While out in the wild, it will not always be easy. There will be a few things to worry about.
- Wildlife, when traveling to a national park or the wilderness, you will not be alone. There are squirrels, bears, mountain lions, raccoon, and deer nearby. To prevent them from getting into your camp, make sure your food supply is not easily accessible. As well, you want a near odorless camp; this prevents animals from being drawn to the smell.
- First Aid Kit, this is mainly for simple cuts and scrapes. If you get blisters on your feet, you can wrap them with bandages and put neosporin on them. Getting on top of your minor injuries will prevent them from slowing you down and stop them from becoming bigger problems than they need be.

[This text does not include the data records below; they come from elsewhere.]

-- ==== Sys2Proof/Laws/Logs.lean ====
section
/-! SUPPORT. Every operation and every command keeps the event counts of both hubs' logs (R27, R300): one lemma for
each function that answers a state. -/

set_option linter.unusedVariables false
set_option linter.unusedTactic false
set_option linter.unreachableTactic false
set_option linter.unusedSimpArgs false

namespace Sys2Proof.Machine
open Sys2Proof
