-- ==== Sys2Proof/Laws/Pools.lean ====
section
/-! SUPPORT. Every operation and every command keeps the identities of the schedule slots, the result store and the
near-term queues (R27): one lemma for each function that answers a state, a die, or the active hub's state. -/

set_option linter.unusedVariables false
set_option linter.unusedTactic false
set_option linter.unreachableTactic false
set_option linter.unusedSimpArgs false

namespace Sys2Proof.Machine
open Sys2Proof
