/-- A slot of self-calibration ends: a faulty spare is withdrawn, and otherwise its coefficients wait for its next visit, or are
rejected. -/
theorem selfCalEnd_due {s : State} {d : DieId} {k : SpareId} {x : Die} {p : Spare} (hx : x = s.die d) (hp : p = x.spare k) {pts : List Int}
    {co : Coeffs} {r : Int} (hco : co = solvePoints s.free (point pts 0) (point pts 1) (point pts 2)) (hr : r = residual co (point pts 3))
    (temp : Int) (hon : x.on = true) (hphase : p.phase = .selfCal) (hpast : x.past (p.slot + sec) = true) :
    (faulty co = true → exec (.carouselSelfCalEnd d k pts temp) s = .next { s.modDie d fun _ =>
      ((x.modSpare k fun p => { p with phase := .fault, fault := true }).sliceFault d (s.dq d) (srcDie d)).cycle16 with
        free := s.free + 3 }) ∧
    (faulty co = false → ∀ y ok, y = x.modSpare k (fun p => { p with phase := .idle }) →
      ok = x.aux.quiet (p.slot + 750 * ms) (p.slot + sec) →
      (r.natAbs ≤ 4295 → ok = true → exec (.carouselSelfCalEnd d k pts temp) s = .next { s.modDie d fun _ =>
        (y.modSpare k fun p => { p with next := some (p.qty, co) }).hallmark d (s.dq d) (p.slot + sec) ⟨16 + k.val, by omega⟩
          ((k.val + 1) * 16) p.qty co temp r.natAbs (srcDie d) with free := s.free + 3 }) ∧
      (4295 < r.natAbs ∨ ok = false → exec (.carouselSelfCalEnd d k pts temp) s = .next { s.modDie d fun _ =>
        y.calReject (s.dq d) (srcDie d) r (decide (r.natAbs ≤ 4295)) with free := s.free + 3 })) := by
  subst hx hp
  have hexec : exec (.carouselSelfCalEnd d k pts temp) s = execCarouselSelfCalEnd d k pts temp s := rfl
  have hrun : ((s.die d).on && ((s.die d).spare k).phase == .selfCal && (s.die d).past (((s.die d).spare k).slot + sec)) = true := by
    rw [hon, hphase, hpast]
    decide
  rw [hexec, execCarouselSelfCalEnd]
  constructor
  · intro hf
    refine congrArg (fun t => Host.Outcome.next (State.skipFree t 3)) (modDie_congr s d ?_)
    unfold Die.selfCalEnd
    dsimp only
    rw [if_pos hrun, ← hco, if_pos hf]
  · intro hf y ok hy hok
    constructor
    · intro hres hquiet
      refine congrArg (fun t => Host.Outcome.next (State.skipFree t 3)) (modDie_congr s d ?_)
      unfold Die.selfCalEnd
      dsimp only
      rw [if_pos hrun, ← hco, if_neg (Bool.eq_false_iff.mp hf), ← hr, ← hok, hquiet, Bool.and_true, if_pos (decide_eq_true hres), ← hy]
    · intro hrej
      refine congrArg (fun t => Host.Outcome.next (State.skipFree t 3)) (modDie_congr s d ?_)
      unfold Die.selfCalEnd
      dsimp only
      rw [if_pos hrun, ← hco, if_neg (Bool.eq_false_iff.mp hf), ← hr, ← hok, if_neg ?_, ← hy]
      rcases hrej with hrej | hrej <;> simp [hrej]

/-! ### The warm-start store (R194, R200) -/

theorem spoilBank_two {α : Type} (a b : Nat × α) :
    spoilBank (some a) (some b) = if a.1 < b.1 then (none, some b) else (some a, none) := rfl

/-- Where the read-back fails the newest bank stays as it was. -/
theorem spoilWarm_spec (n : NvStore) {a b : Nat × List Hallmark} (ha : n.warmA = some a) (hb : n.warmB = some b) :
    (a.1 < b.1 → n.spoilWarm.warmA = none ∧ n.spoilWarm.warmB = some b) ∧
    (b.1 ≤ a.1 → n.spoilWarm.warmA = some a ∧ n.spoilWarm.warmB = none) := by
  unfold NvStore.spoilWarm
  rw [ha, hb, spoilBank_two]
  refine ⟨fun h => ?_, fun h => ?_⟩
  · rw [if_pos h]
    exact ⟨rfl, rfl⟩
  · rw [if_neg (Nat.not_lt.mpr h)]
    exact ⟨rfl, rfl⟩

- Give your itinerary to friends and family beforehand, once you get back, call them to let them know that you made it home. If you do not return after a day or so, they will be able to call the proper people to find you if need be.
Your first backpacking trip will probably not be perfect. That is okay. Just take a note of your mistakes and correct for them the next time around. Otherwise, I am sure you will have a great time. You will see majestic scenery and stunning wildlife. You will forge profound friendships and experience insightful introspection. A greater understanding and appreciation of the world will emerge within you. I hope you make it a great backpacking trip.